SOURCE DATA:

-- ==== Sys2Proof/Machine/Health.lean ====
section
/-!
DEFINITION. What the health reports and the alerts are computed from: populations, retirements, bolts, wear, spare
space, temperatures (R23, R24, R313, R484, R509 to R511), and the posting of CXL event records (R75, R564).
-/
namespace Sys2Proof.Machine

/-! ### Skeins, bolts and groups -/

def State.link1 (s : State) (n : Nat) : SkeinLink := Tab.get (fun _ => SkeinLink.fresh) s.link.sk n

def State.setLink1 (s : State) (n : Nat) (x : SkeinLink) : State :=
  { s with link := { s.link with sk := Tab.set (fun _ => SkeinLink.fresh) s.link.sk n x } }

def State.warp1 (s : State) (n : Nat) : SkeinWarp := Tab.get (fun _ => SkeinWarp.fresh) s.warp.sk n

def State.setWarp1 (s : State) (n : Nat) (x : SkeinWarp) : State :=
  { s with warp := { s.warp with sk := Tab.set (fun _ => SkeinWarp.fresh) s.warp.sk n x } }

/-- Resources held retired: the table and its overflow list (R361, R362). -/
def State.retiredRes (s : State) (r : Res) : Bool :=
  s.flt.ret.any (fun e => decide (e.res = r)) || s.flt.retOvf.any (fun e => decide (e.res = r))

def resBlock (n b : Nat) : Res := ⟨1, n * 2 ^ 17 + b⟩
def resPart (n die p : Nat) : Res := ⟨2, n * 2 ^ 17 + die * 2 ^ 13 + p⟩
def resDie (n die : Nat) : Res := ⟨3, n * 2 ^ 17 + die * 2 ^ 13⟩
def resSkein (n : Nat) : Res := ⟨4, n * 2 ^ 17⟩
def resBank (arr grp bank : Nat) : Res := ⟨5, arr * 2 ^ 20 + grp * 2 ^ 16 + bank⟩
def resQueue (q e : Nat) : Res := ⟨6, q * 2 ^ 8 + e⟩
def resAes (g p : Nat) : Res := ⟨7, g * 2 ^ 16 + p⟩
def resEngine (g : Nat) : Res := ⟨8, g * 2 ^ 16⟩

/-- Skein `n` is retired, or counts as retired (R23, R309). -/
def State.skeinRetired (s : State) (n : Nat) : Bool :=
  s.retiredRes (resSkein n) || (s.link1 n).pkg == .retired || ((s.link1 n).pkg == .incompatible && s.map.fmt.isSome)

/-- Skein `n` is populated. -/
def State.populated (s : State) (n : Nat) : Bool := decide (n < 16 * s.popP)

/-- A live skein: populated, not retired, its link ACTIVE. -/
def State.live (s : State) (n : Nat) : Bool :=
  s.populated n && !s.skeinRetired n && (s.link1 n).st == .active

/-- Block `b` is usable on skein `n`: neither the skein, nor its die, nor the block is retired. -/
def State.blockUsable (s : State) (n b : Nat) : Bool :=
  !s.skeinRetired n && !s.retiredRes (resDie n (b / 8192)) && !s.retiredRes (resBlock n b)

/-- Members of ply group `g` whose block `b` is usable. -/
def State.usable (s : State) (g b : Nat) : BitVec 16 :=
  (List.range 16).foldl (fun m i => if s.blockUsable (16 * g + i) b then m ||| (1#16 <<< i) else m) 0#16

/-- Block index `b` is a Selvage block (R17). -/
def selvageBlock (b : Nat) : Bool := decide (b % 8192 < 96)

/-- Number of ones. -/
def popCount (w : BitVec 16) : Nat := (List.range 16).foldl (fun n i => n + ofBool (w.getLsbD i)) 0

def boltKey (g b : Nat) : Nat := g * 131072 + b

/-- The bolt table entry of (g, b) (R311, R312). -/
def State.bolt (s : State) (g b : Nat) : Bolt :=
  if s.popP ≤ g ∨ s.blocksPerSkein ≤ b then { Bolt.fresh with st := .absent, members := 0#16 }
  else if selvageBlock b then { Bolt.fresh with st := .selvage, members := 0#16 }
  else Tab.get (fun _ => Bolt.fresh) s.upk.bolts (boltKey g b)

def State.setBolt (s : State) (g b : Nat) (x : Bolt) : State :=
  { s with upk := { s.upk with bolts := Tab.set (fun _ => Bolt.fresh) s.upk.bolts (boltKey g b) x } }

/-- The listed bolts of a group: those that differ from a bolt never used. -/
def State.listed (s : State) (g : Nat) : List (Nat × Bolt) :=
  s.upk.bolts.filterMap fun p => if p.1 / 131072 = g then some (p.1 % 131072, p.2) else none

/-- Free bolts of a group (R313). -/
def State.freeBolts (s : State) (g : Nat) : Nat :=
  if s.popP ≤ g then 0
  else s.boltsPerGroup - ((s.listed g).filter fun p => decide (p.2.st ≠ .free)).length

def State.upkG (s : State) (g : Nat) : UpkGroup := Tab.get (fun _ => UpkGroup.fresh) s.upk.groups g

def State.setUpkG (s : State) (g : Nat) (x : UpkGroup) : State :=
  { s with upk := { s.upk with groups := Tab.set (fun _ => UpkGroup.fresh) s.upk.groups g x } }

/-- Live skeins of a group: populated and not retired. -/
def State.groupSkeins (s : State) (g : Nat) : Nat :=
  ((List.range 16).filter fun i => s.populated (16 * g + i) && !s.skeinRetired (16 * g + i)).length

/-- Lowest ENDUR_D among a group's packages (R326). -/
def State.endur (s : State) (g : Nat) : Nat :=
  (List.range 16).foldl (fun m i => min m (s.link1 (16 * g + i)).page.endurD) 3000000

/-! ### Health figures -/

/-- Wear of a bolt, per cent of ENDUR_D. -/
def State.wearPct (s : State) (g resets : Nat) : Nat := resets * 100 / max 1 (s.endur g)

/-- Wear used, maximum, per cent, over all groups. -/
def State.wearMax (s : State) : Nat :=
  s.upk.bolts.foldl (fun m p => max m (s.wearPct (p.1 / 131072) p.2.resets)) 0

/-- Sum of RESET_COUNT over all bolts. -/
def State.resetSum (s : State) : Nat := s.upk.bolts.foldl (fun n p => n + p.2.resets) 0

/-- Wear used, mean, per cent. -/
def State.wearMean (s : State) : Nat :=
  s.resetSum * 100 / max 1 (s.popP * s.boltsPerGroup * 3000000)

/-- Over-provisioning at format, MiB (Table 1-4). -/
def State.overMib (s : State) : Nat :=
  s.netGib * 1024 - (s.userGib * 1024 + s.userGib * 64 + s.userGib * 1024 / 768)

/-- Capacity that retirements take away, MiB: 4 MiB for each block of a bolt. -/
def State.retiredMib (s : State) : Nat :=
  (s.flt.ret ++ s.flt.retOvf).foldl
    (fun n e => n + (if e.res.ty = 4 then s.boltsPerGroup * 4 else if e.res.ty = 3 then 8096 * 4
      else if e.res.ty = 1 then 4 else 0)) 0

/-- Undo entries and their lines count 256 bytes each; MiB in use (R432). -/
def State.undoMib (s : State) : Nat :=
  let lines := s.epo.doms.foldl
    (fun n p => n + p.2.openTab.length + p.2.prepTab.length + (match p.2.cleanup with | some l => l.length | none => 0)) 0
  lines * 256 / 2 ^ 20

/-- Spare space left, per cent (R509). -/
def State.sparePct (s : State) : Nat :=
  (s.overMib - (s.retiredMib + s.undoMib)) * 100 / max 1 s.overMib

/-- A 16-bit two's complement number. -/
def signed16 (w : BitVec 16) : Int := w.toInt

/-- USED of a tile (R474). -/
def State.usedT (s : State) (t : Nat) : BitVec 16 := Tab.get (fun _ => 0#16) s.thm.used t

/-- The hottest tile: its number and its USED, ties to the lowest number. -/
def State.hotTile (s : State) : Nat × BitVec 16 :=
  (List.range 64).foldl
    (fun (a : Nat × BitVec 16) t => if signed16 a.2 < signed16 (s.usedT t) then (t, s.usedT t) else a) (0, s.usedT 0)

/-- Device temperature of Get Health Info: the maximum USED, rounded to whole °C (R484). -/
def State.deviceTemp (s : State) : Int := (signed16 s.hotTile.2 + 8) / 16

/-- A ply group is STOPPED when fewer than 12 of its skeins are live (R211). -/
def State.groupStopped (s : State) (g : Nat) : Bool := (s.group g).stopped

/-- The alerts that hold now, as Additional Status bits: 0 life used, 1 over-temperature, 2 under-temperature,
3 corrected volatile, 4 corrected persistent (R511). -/
def State.alertsNow (s : State) : Nat :=
  let v (i : Nat) : Nat := s.ntn.alerts.getD i 0
  let on (i : Nat) : Bool := s.ntn.alertEn.getLsbD i
  ofBool (on 0 && decide (v 0 ≤ s.wearMax)) + 2 * ofBool (on 1 && decide ((v 1 : Int) ≤ s.deviceTemp)) +
    4 * ofBool (on 2 && s.thm.first && decide (s.deviceTemp < (v 2 : Int))) +
    8 * ofBool (on 3 && decide (v 3 ≤ s.fld F.fltCnt1Sram)) + 16 * ofBool (on 4 && decide (v 4 ≤ s.fld F.fltCnt0Media))

/-- The temperature histograms are written to the Notion store (R484). -/
def State.saveHist (s : State) : State :=
  { s with ntn := { s.ntn with histDie := s.thm.hDie, histMedia := s.thm.hMedia, histMax := s.thm.max } }

/-! ### CXL event records -/

/-- The machine-index word of records and read-outs (Table 1-2). -/
def State.midxWord (s : State) : Nat :=
  if s.fld F.topMidxAssigned = 1 then 2 ^ 31 + s.fld F.topMidxIndex else 0

/-- One log takes a record; when it holds 256 the record is lost and its overflow count rises (R75). -/
def State.logAdd (s : State) (h sev : Nat) (r : CxlRec) : State :=
  let x := s.head h
  let l := x.logs.at sev
  if l.length < 256 then
    let t := s.setHead h { x with logs := x.logs.put sev (l ++ [r]) }
    let p := x.evtPolicy.at sev
    if p % 4 = 1 then t.pendVector h (p / 16 % 64) else t
  else s.setHead h { x with ovf := x.ovf.put sev (x.ovf.at sev + 1) }

/-- A CXL event record goes to the log of its severity on every present head (R75, R564). -/
def State.postCxl (s : State) (kind : CxlKind) (sev time : Nat) (data : List Nat) : State :=
  let s := { s with evt := { s.evt with handle := s.evt.handle % 65535 + 1 } }
  let r : CxlRec := { handle := s.evt.handle, kind := kind, sev := sev, time := time, midx := s.midxWord, data := data }
  (List.range s.nHeads).foldl (fun t h => t.logAdd h sev r) s

/-- Alerts whose threshold has been crossed since they were last looked at set their bit and post a Warning record; bits
of alerts that no longer hold clear (R511). -/
def State.checkAlerts (s : State) : State :=
  let now := s.alertsNow
  let t := (List.range 5).foldl
    (fun t i => if bitAt now i && !bitAt s.ntn.alertSts i then t.postCxl .healthAlert 1 s.time.devtime [i] else t) s
  { t with ntn := { t.ntn with alertSts := now } }

end Sys2Proof.Machine
end

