/-- The lines that must be present before a record, as (kind, index) (R207). -/
def State.needs (s : State) (x : Staged) : List (Nat × Nat) :=
  match x.kind with
  | .host => (0, x.line / 32) :: (if (s.dom x.dom).integ then [(3, x.line / 32)] else [])
  | .mapLine => [(1, x.line / 51)]
  | .tagLine => [(2, (x.line - tagBase) / 32)]
  | .filler => []
  | .copy why _ =>
    if mapBack ≤ x.line then [(1, (x.line - mapBack) / 51)]
    else if tagBase ≤ x.line then [(2, (x.line - tagBase) / 32)]
    else (0, x.line / 32) :: (if why = .sweep then [(3, x.line / 32)] else [])

/-- The record of a next-epoch line waits while its domain's Prepare or enabling runs (R410, R426); and the record of a
newer copy waits for an older copy with the other tag (R412). -/
def State.epochHold (s : State) (x : Staged) : Bool :=
  let e := s.epoDom x.dom
  x.kind == .host &&
    (decide (e.st = .enabling) || (e.st == .preparing && x.ep == decide (e.phase % 2 = 1)) ||
      (match (s.stagedCopies x.line).head? with
       | some (_, y) => y.ep != x.ep && decide (y ≠ x)
       | none => false))

/-- The record of one line of a sealed stripe (R177, R193, R207, R322, R422). -/
def State.recordLine (s : State) (g : Nat) (t : Stripe) (k : Nat) (x : Staged) : State :=
  let a := dataAddr g t.block (s.bolt g t.block).members t.idx k
  match x.kind with
  | .filler => s
  | .host =>
    if x.superseded then s
    else
      let tag := if (s.dom x.dom).integ then some x.tag else none
      s.hostRec x.dom x.line tag (s.newEntry g t k x false)
  | .mapLine => s.dirRec x.line (some a)
  | .tagLine => s.mapRec 0 x.line false none (s.newEntry g t k x (s.entry x.line).epoch)
  | .copy why src =>
    if mapBack ≤ x.line then
      if s.dirAt (x.line - mapBack) = some src then s.dirRec (x.line - mapBack) (some a) else s
    else
      let e := s.entry x.line
      let d := if isHostLine x.line then (s.domOf x.line).getD x.dom else 0
      if e.st = 1 ∧ e.addr = src then
        s.mapRec d x.line true (if why = .sweep then some x.tag else none)
          { e with addr := a, seq10 := x.seq % 1024 }
      else if s.retained d x.line src then
        let y := s.epoDom d
        let mv (u : Undo) : Undo := if u.line = x.line ∧ u.addr = src then { u with addr := a, seq10 := x.seq % 1024 } else u
        ((s.setEpoDom d { y with openTab := y.openTab.map mv, prepTab := y.prepTab.map mv }).liveAt a).deadAt src
      else s

/-- The record a line's change would dirty clean map-cache lines that must wait (R166). -/
def State.heldBack (s : State) (x : Staged) : Bool := (s.needs x).any fun p => s.mwaits p.1 p.2

/-- The lines of a sealed stripe are recorded in order, up to the first that must wait. Answered: the state, the lines,
and whether a line waits at the map-cache dirty limit. -/
def State.recordLines (s : State) (g : Nat) (t : Stripe) : Nat → List Staged → State × List Staged × Bool
  | _, [] => (s, [], false)
  | k, x :: xs =>
    if x.recorded then
      let r := s.recordLines g t (k + 1) xs
      (r.1, x :: r.2.1, r.2.2)
    else if !x.superseded && ((s.needs x).any (fun p => !s.mpresent p.1 p.2) || s.epochHold x || s.jnlFull) then
      (s, x :: xs, false)
    else if !x.superseded && s.heldBack x then (s, x :: xs, true)
    else
      let r := (s.recordLine g t k x).recordLines g t (k + 1) xs
      (r.1, { x with recorded := true } :: r.2.1, r.2.2)

/-- The sealed stripe whose records come next: no earlier stripe of its bolt is left (R206). -/
def State.nextSealed (s : State) (g : Nat) : Option Stripe :=
  (s.group g).stripes.find? fun t =>
    t.sealed && !((s.group g).stripes.any fun u => decide (u.block = t.block ∧ u.idx < t.idx) && !u.tellTale) &&
      !(s.map.dirtyHeld.contains (g, t.block))

/-- The records of a sealed stripe; its buffer is freed when none is left (R207). A record that waits at the dirty limit
raises DIRTY_WAIT (R166). -/
def State.recordStripe (s : State) (g : Nat) (t : Stripe) : State :=
  let (s, ls, held) := s.recordLines g t 0 t.lines
  let s := s.updStripe g t.block t.idx fun u => { u with lines := ls }
  if ls.all fun x => x.recorded then
    (s.setStripes g ((s.group g).stripes.filter fun u => !(decide (u.block = t.block ∧ u.idx = t.idx)))).settleBolt g
      t.block
  else if held then
    ({ s with map := { s.map with dirtyHeld := s.map.dirtyHeld ++ [(g, t.block)] } }).raiseN Ev.mapDirtyWait 0 0
  else s

end Sys2Proof.Machine
end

WHAT IS BEING ASKED:
Here the output must be the lines above from the line with "def State.link1 (s" to the line with "s with link", both included, duplicated word for word and nothing else.

EXERCISE ANSWER:
def State.link1 (s : State) (n : Nat) : SkeinLink := Tab.get (fun _ => SkeinLink.fresh) s.link.sk n

def State.setLink1 (s : State) (n : Nat) (x : SkeinLink) : State :=
  { s with link := { s.link with sk := Tab.set (fun _ => SkeinLink.fresh) s.link.sk n x } }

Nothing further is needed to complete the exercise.